AI Agent Consulting & Development
We cut through the AI hype to build autonomous systems that solve concrete operational bottlenecks. From secure model integration to custom Model Context Protocol (MCP) servers, we deliver code that works on day one.
Autonomous Workflows: Real-World Trust
We do not just evaluate AI tools — we write, deploy, and operate them. Our consumer-facing alerts engines, such as Appt Helper, operate continuously at scale, processing real-time government databases and routing high-frequency SMS data.
This operational background is the foundation of our AI consulting practice. We know how to deploy AI agents that are deterministic, secure, and cost-efficient. We bypass slide decks and focus entirely on creating autonomous workflows that execute tasks, connect to your internal systems, and interact with your users reliably.
Our Technical Stack
We build with state-of-the-art LLMs, orchestration tools, and strict data validation layers:
- Large Language Models: Anthropic Claude (using custom system prompting and prompt engineering best practices), OpenAI GPT-4o, and highly optimized open-source models (Llama-3, Mistral) deployed on cost-efficient cloud hardware.
- Agent Orchestration: Custom Python agent pipelines. We design state machines that transition between planning, execution, and self-correction phases.
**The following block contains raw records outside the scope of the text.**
-- ==== Sys2Proof/Safety.lean ====
section
/-! DEFINITION. What counts as a sound state of the part: the invariants that every step keeps, and the words in which
the statements are written. -/

namespace Sys2Proof.Machine

/-! ### Words of the statements -/

/-- The part is running, no RESET waits, no request waits, and the reply queue has room: a host request that arrives is
taken at once (R171). -/
structure State.Ready (s : State) : Prop where
  running : s.inReset = false
  noReset : s.port.resetPhase = .inactive
  noRequest : s.port.requests = []
  room : s.port.replies.length < 4

/-- The state once a reply frame has joined the reply queue and an IDLE transmitter has chosen its next frame (R171,
R172). -/
def State.replied (s : State) (typ tag : Byte) (payload : List Byte) : State :=
  let joined : State :=
    { s with port := { s.port with replies := s.port.replies ++ [(⟨typ, tag, payload⟩ : Frame)] } }
  joined.transmit

/-- The byte that names a pair in a request. -/
def pairByte (p : Pair) : Byte := BitVec.ofNat 8 (pairNumber p)

/-- Two states agree on what a pair is to its own rules, whatever the bank or the tone channel does for it. -/
structure PairKept (q q' : PairState) : Prop where
  config : q'.config = q.config
  role : q'.role = q.role
  lastRole : q'.lastRole = q.lastRole
  clock : q'.clock = q.clock
  probeOn : q'.probeOn = q.probeOn
  inputs : q'.inputs = q.inputs
  det : q'.det = q.det
  injected : q'.injected = q.injected
  source : q'.source = q.source
  records : q'.records = q.records
  sweepNumber : q'.sweepNumber = q.sweepNumber
  published : q'.published = q.published
  readout : q'.readout = q.readout
  cursor : q'.cursor = q.cursor
  learn : q'.learn = q.learn
  hold : q'.hold = q.hold
  lastLearn : q'.lastLearn = q.lastLearn

/-- A fault record put in the place of the record with its id. -/
def State.putFault (s : State) (r : FaultRecord) : State :=
  { s with faults := s.faults.map fun x => if x.id = r.id then r else x }

/-- The first id from `id` on, counting up through 1..65535 and wrapping, that no record of a list holds (R82). -/
def FirstFreeFrom (rs : List FaultRecord) (start id : Nat) : Prop :=
  ∃ k : Nat, k ≤ 32 ∧ id = (start - 1 + k) % 65535 + 1 ∧ (∀ x ∈ rs, x.id ≠ id)
    ∧ ∀ j : Nat, j < k → ∃ x ∈ rs, x.id = (start - 1 + j) % 65535 + 1

/-- The supervisory queue after a pair has lost its role: a WAITING host-origin entry of the pair is DONE with ROLE LOST
and awaits its notice, a WAITING fault-origin one has left, every other entry stands (R128, R131). -/
def queueAfterRoleLoss (p : Pair) (queue : List QueueEntry) : List QueueEntry :=
  queue.filterMap fun e =>
    if e.isWaiting = true ∧ e.pair = p then
      match e.origin with
      | .host _ => some { e with state := .done .roleLost [] false }
      | .fault _ => none
    else some e

/-- Whether role loss of a pair ends a record's sequence: its step waits for room in the queue, or for a WAITING entry
of the pair that names it (R149). -/
def FaultRecord.losesRole (r : FaultRecord) (p : Pair) (queue : List QueueEntry) : Bool :=
  decide (r.state = .acting) && match r.action with
    | none => false
    | some a => match a.step with
      | .waitingForQueue .. => decide (r.pair = p)
      | .querying | .commanding =>
        queue.any fun e => e.isWaiting && decide (e.pair = p) && decide (e.origin = .fault r.id)
      | .verifying _ | .done => false

/-- The fault list after a pair has lost its role: the sequences that this ends leave their records UNRESOLVED with
result ROLE LOST, every other record stands (R147, R149). -/
def faultsAfterRoleLoss (p : Pair) (queue : List QueueEntry) (faults : List FaultRecord) : List FaultRecord :=
  faults.map fun r =>
    if r.losesRole p queue then
      { r with
        state := .unresolved
        action := r.action.map fun a => { a with step := .done, result := .exchange .roleLost } }
    else r

/-- A tone field after a keep order: absorbed by a keep burst running or waiting, started on a free field, held behind
what has asked before it otherwise (R7). -/
def keepOrdered (t : ToneField) : ToneField :=
  match t.use with
  | .keepBurst _ => t
  | .free => if ToneAsker.keepBurst ∈ t.waiting then t else ⟨.keepBurst 0, t.waiting⟩
  | u => if ToneAsker.keepBurst ∈ t.waiting then t else ⟨u, t.waiting ++ [.keepBurst]⟩

/-- A tone field that has been let go: free, or granted to the first that waits (R7). -/
def toneReleased (t : ToneField) : ToneField :=
  match t.waiting with
  | [] => ⟨.free, []⟩
  | .keepBurst :: rest => ⟨.keepBurst 0, rest⟩
  | .commandFrame :: rest => ⟨.commandFrame, rest⟩

/-- A request row as the tag and request it carries. -/
def asRequest : Instr → Option (Byte × Request)
  | .identify t => some (t, .identify)
  | .reset t => some (t, .reset)
  | .setTime t s f => some (t, .setTime s f)
  | .adjustTime t o => some (t, .adjustTime o)
  | .readTime t => some (t, .readTime)
  | .readEvents t => some (t, .readEvents)
  | .clearEvents t sel => some (t, .clearEvents sel)
  | .setNoticeMask t m => some (t, .setNoticeMask m)
  | .configurePair t p ps => some (t, .configurePair p ps)
  | .readPairConfig t p => some (t, .readPairConfig p)
  | .setPairModeDisabled t p => some (t, .setPairMode p 0)
  | .setPairModeEnabled t p => some (t, .setPairMode p 1)
  | .setPairModeSynthetic t p => some (t, .setPairMode p 2)
  | .injectFault t p f q => some (t, .injectFault p f q)
  | .takeRole t p => some (t, .takeRole p)
  | .releaseRole t p m => some (t, .releaseRole p m)
  | .readRole t p => some (t, .readRole p)
  | .loadRepeaters t p f rs => some (t, .loadRepeaters p f rs)
  | .editRepeater t p i c lo hi pr b x => some (t, .editRepeater p i c lo hi pr b x)
  | .readRepeater t p i => some (t, .readRepeater p i)
  | .readResults t p r f c => some (t, .readResults p r f c)
  | .readTrace t p i => some (t, .readTrace p i)
  | .learnBaseline t p n m => some (t, .learnBaseline p n m)
  | .abortLearn t p => some (t, .abortLearn p)
  | .readLearning t p => some (t, .readLearning p)
  | .listFaults t s f => some (t, .listFaults s f)
  | .readFault t i => some (t, .readFault i)
  | .purgeFault t i => some (t, .purgeFault 0 i 0)
  | .purgeFaultAllCleared t s => some (t, .purgeFault 1 0 s)
  | .isolate t i a => some (t, .isolate i a)
  | .releaseIsolation t i => some (t, .releaseIsolation i)
  | .supervise t p i c a => some (t, .supervise p i c a)
  | .readQueue t => some (t, .readQueue)
  | .requestUnknownType .. | .resetTakesEffect | .powerOnReset .. | .frameReceived _ | .frameAgeExpired
  | .transmitFrameEnd | .timebaseFractionIncrement | .returnSample .. | .returnLossDeclared _ | .periodBoundary _
  | .farActivityBlock _ | .farToneMillisecond .. | .passBegin _ | .passEnd _ | .sweepCompletion _ | .commandFrameEnd
  | .driveErrorStop | .receptionStart | .replyBit | .claimBurstEnd _ | .keepBurstEnd _ | .claimWon _ | .claimTimeout _
  | .collision _ | .resetPinLow | .toneSymbolMidpoint _ => none

/-! ### Values after a reset -/

/-- The Message Port after power-on, the reset pin or the RESET request (R168, R170, R173, R174, R177). -/
structure PortIsReset (p : PortState) : Prop where
  hunting : p.rx = []
  requests : p.requests = []
  replies : p.replies = []
  idle : p.tx = .idle
  frameError : p.flags.frameError = false
  portOverrun : p.flags.portOverrun = false
  pairFlags : ∀ (x : Pair) (k : PairFlag), (p.flags.pairs.get x).get k = false
  maskFrameError : p.mask.frameError = true
  maskPortOverrun : p.mask.portOverrun = true
  maskKinds : ∀ k : PairFlag, p.mask.kinds.get k = true
  noNotice : p.noticePending = false
  noReset : p.resetPhase = .inactive

/-- A pair after power-on, the reset pin or the RESET request (R1, R2, R5, R9, R27, R31, R64, R80, R103, R166). -/
structure PairIsReset (q : PairState) : Prop where
  parameters : q.config.toParams = [16, 1, 64, 128, 60, 8, 2, 3, 4, 4, 2, 0, 0, 0, 5, 50, 65536, 1, 256, 4, 64, 200,
    10, 20, 500, 0, 0, 0, 0, 0, 0, 0]
  parked : q.role = .parked
  noRoleEvent : q.lastRole = none
  chip : q.clock.chip = 0
  period : q.clock.period = 0
  toneFree : q.tone = ⟨.free, []⟩
  probeOff : q.probeOn = false
  lossNotDeclared : q.det.lossDeclared = false ∧ q.det.lossRun = 0 ∧ q.det.strong = 0
  farAbsent : q.det.farPresent = false ∧ q.det.disagree = 0 ∧ q.det.blockSum = 0
  armed : q.det.claimTone = ⟨false, 0⟩ ∧ q.det.keepTone = ⟨false, 0⟩
  noInjection : q.injected = none
  noRecords : q.records = []
  noSweep : q.sweep = none
  sweepNumber : q.sweepNumber = 0
  noPublished : q.published = none
  emptyReadout : q.readout = none ∧ q.cursor = 1
  learning : q.learn = .idle ∧ q.hold = false ∧ q.lastLearn = .nothing

/-- Every block but the Timebase and the sampled pins after power-on, the reset pin or the RESET request. -/
structure BlocksReset (s : State) : Prop where
  running : s.inReset = false
  port : PortIsReset s.port
  pairs : ∀ p : Pair, PairIsReset (s.pair p)
  bank : s.bank = .idle
  pointer : s.pointer = .one
  faults : s.faults = [] ∧ s.nextFaultId = 1
  queue : s.queue = []

/-! ### Invariants -/

/-- Line time is legal (R179). -/
def TimeInv (s : State) : Prop := s.time.fraction ≤ 1023 ∧ s.time.cycles ≤ 15624

/-- The request queue and the reply queue hold at most four frames each (R170, R171). -/
def PortInv (s : State) : Prop := s.port.requests.length ≤ 4 ∧ s.port.replies.length ≤ 4

/-- Whether an exchange in flight agrees with its pair's role: HOLDER, or YIELDING with the exchange outstanding. -/
def exchangeRole : Role → Bool
  | .holder _ => true
  | .yielding _ _ exchange => exchange
  | _ => false

/-- The supervisory queue (R113): at most 8 entries, at most one in flight, and the pair of an exchange in flight is
HOLDER, or YIELDING with its guard waiting for the exchange. -/
structure SupervisoryInv (s : State) : Prop where
  room : s.queue.length ≤ 8
  single : (s.queue.filter QueueEntry.isInFlight).length ≤ 1
  held : ∀ e ∈ s.queue, e.isInFlight = true → exchangeRole (s.pair e.pair).role = true

/-- The role states in which a pair sends nothing (R5, R6). -/
def silentRole (r : RoleName) : Bool :=
  match r with
  | .parked | .listen | .synthetic => true
  | .claiming | .holder | .yielding => false

/-- A pair in PARKED, LISTEN or LOCAL has no driver on its tone field and none waiting (R6). -/
def ToneInv (s : State) : Prop := ∀ p : Pair, silentRole (s.pair p).role.name = true → (s.pair p).tone = ⟨.free, []⟩

/-- Whether a pair's sweep has its pass in the bank. -/
def PairState.inBank (q : PairState) : Bool :=
  match q.sweep with
  | some w => decide (w.stage = .inBank)
  | none => false

/-- Whether a pair's role agrees with its sweep status: a waiting pass only in HOLDER and LOCAL; a pass in the bank, or
a completion that is due, only there and in YIELDING with its guard waiting for the pass; NO SWEEP in PARKED, LISTEN and
CLAIMING (R65, R66, R71 to R73, R161). -/
def PairState.sweepFitsRole (q : PairState) : Bool :=
  match q.role with
  | .holder _ | .synthetic => true
  | .yielding _ pass _ => q.sweep.isNone || (pass && !q.passReady)
  | .parked | .listen | .claiming .. => q.sweep.isNone

/-- The bank and the sweeps (R65, R69): the bank holds the pass of a pair exactly while the pair's sweep says so, and
every pair's sweep status agrees with its role. -/
structure SweepInv (s : State) : Prop where
  bank : ∀ p : Pair, s.bank.holder = some p ↔ (s.pair p).inBank = true
  roles : ∀ p : Pair, (s.pair p).sweepFitsRole = true

/-- The fault list (R81, R82): at most 32 records, ids 1..65535, no id twice. -/
structure FaultListInv (s : State) : Prop where
  room : s.faults.length ≤ 32
  ids : ∀ r ∈ s.faults, 1 ≤ r.id ∧ r.id ≤ 65535
  distinct : (s.faults.map (·.id)).Nodup
  next : 1 ≤ s.nextFaultId ∧ s.nextFaultId ≤ 65535

/-- Whether an action part agrees with its record's state: step DONE and a result outside ACTING, another step and
result PENDING in ACTING (R135). -/
def FaultRecord.actionFits (r : FaultRecord) : Bool :=
  match r.action with
  | none => decide (r.state ≠ .acting)
  | some a => decide ((r.state = .acting) ↔ (a.result = .pending)) && decide ((r.state = .acting) ↔ (a.step ≠ .done))

/-- Every fault record's action part agrees with its state (R135). -/
def FaultActionInv (s : State) : Prop := ∀ r ∈ s.faults, r.actionFits = true

/-- A pending edit, where there is one, lies in a range. -/
def pendingWithin (lo hi : Nat) : Option Nat → Bool
  | some v => inRange v lo hi
  | none => true

/-- The miss count and the remembered offset that a lock state goes with, and no pending track sign outside LOCKED (R57,
R58). -/
def RepeaterRecord.lockFits (r : RepeaterRecord) : Bool :=
  match r.lock with
  | .search => decide (r.missCount = 0) && r.remembered.isNone && decide (r.trackSign = .unset)
  | .candidate => decide (r.missCount = 0) && r.remembered.isSome && decide (r.trackSign = .unset)
  | .locked => decide (r.missCount = 0) && r.remembered.isNone
  | .fading => inRange r.missCount 1 2 && r.remembered.isNone && decide (r.trackSign = .unset)
  | .lost => decide (r.missCount = 3) && r.remembered.isNone && decide (r.trackSign = .unset)

/-- A record's fields are in the ranges that loading and editing admit, its centre is within the drift limit of its
nominal lag, its window begins at a lag of at least 0, its lock state agrees with its counts, and its history holds at
most 16 known outcomes (R44, R47, R57, R58, R60, R62). -/
structure RecordInv (r : RepeaterRecord) : Prop where
  address : r.address ≤ 4094
  window : r.halfWidth ≤ 15 ∧ r.driftLimit + r.halfWidth ≤ r.nominalLag
  baseline : 1 ≤ r.baseline ∧ r.baseline ≤ 32767
  ratios : 1 ≤ r.lowRatio ∧ r.lowRatio ≤ 1023 ∧ 1025 ≤ r.highRatio ∧ r.highRatio ≤ 65534
  presence : pendingWithin 1 32767 r.presence = true
  centre : r.nominalLag ≤ r.centre + r.driftLimit ∧ r.centre ≤ r.nominalLag + r.driftLimit
  lock : r.lockFits = true
  history : r.history.length ≤ 16 ∧ EchoOutcome.unknown ∉ r.history
  edits : pendingWithin 1 1023 r.edits.low = true ∧ pendingWithin 1025 65534 r.edits.high = true
    ∧ pendingWithin 1 32767 r.edits.baseline = true ∧ pendingWithin 1 32767 (r.edits.presence.getD none) = true

/-- A pair's list and configuration (R11, R44, R45): indices 1..n in order with n at most 160, nominal lags rising,
every record sound, and the configuration passing R11 against the list. -/
structure ListInv (q : PairState) : Prop where
  room : q.records.length ≤ 160
  indices : q.records.map (·.index) = (List.range q.records.length).map (· + 1)
  lags : (q.records.map (·.nominalLag)).Pairwise (· < ·)
  records : ∀ r ∈ q.records, RecordInv r
  config : firstFailing q.config.toParams q.records = none

end Sys2Proof.Machine
end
- Integrations & MCP: Model Context Protocol (MCP). We build custom MCP servers that expose clean, permissioned schemas to LLMs, allowing them to safely query internal databases, fetch APIs (including enterprise systems like Workday Finance and Workday Adaptive Planning), and read filesystem hierarchies.
- Observability & Cost Control: Token tracking, prompt caching structures, and error boundary logging to monitor agent behavior and manage runtime API expenses.
Deep-Dive: Our AI Principles
To move AI from sandbox experiments to production systems, we enforce four core design guidelines:
- Deterministic Agent Boundaries: AI models are non-deterministic by nature. We wrap LLMs in strict validation wrappers (using Pydantic, Zod, and JSON schema constraints) to ensure that model outputs match expected structures exactly. Hallucinations are intercepted and corrected automatically by the agent pipeline before they reach users or databases.
- Context Window Management: Long prompts are expensive and slow. We implement strict context management strategies, dynamic rag (Retrieval-Augmented Generation) injection, and Anthropic's prompt caching features to reduce latency and API billing by up to 50%.
- Human-in-the-Loop (HITL) Triggers: We isolate critical actions. An agent can research a topic, write code, or draft an email autonomously, but actions involving financial transactions, database writes, or direct client outreach trigger manual approval flows.
- Secure Sandbox Execution: When agents need to run custom code or parse uploaded files, we deploy secure, sandboxed execution runtimes (like Docker or gVisor) to ensure that the model has zero access to the host machine's resources.
Retainer & Fractional CTO Governance
AI integration requires ongoing oversight as models evolve. Our fractional CTO and retainer models provide direct access to technical strategy:
- SLA & Incident Routing: Retainers guarantee that production pipeline exceptions (such as API rate limits or model drift) are resolved immediately. We monitor LLM provider statuses and maintain automatic fallback mechanisms to alternative models.
- Security & Privacy Safeguards: We verify that client data is never utilized for LLM model training. All integrations are mapped against strict enterprise privacy standards, using zero-data-retention APIs where available.
Our AI Readiness Roadmap
We guide organizations through structured, measurable iterations:
- Phase 1: AI Readiness Audit (Weeks 1-2) — We review your workflows and databases to identify where AI can actually drive efficiency, delivering a complete architectural blueprint.
- Phase 2: Sandbox Prototype (Weeks 3-5) — We build a working agent inside a sandboxed environment, testing prompt efficiency and structured tool calls.
- Phase 3: Integration & Safety (Weeks 6-8) — We connect the prototype to your live APIs, implement Human-in-the-Loop triggers, and configure logging tools.
- Phase 4: Handoff & Rollout (Week 9) — We ship the system to production, configure automated telemetry, and train your team to maintain prompt templates.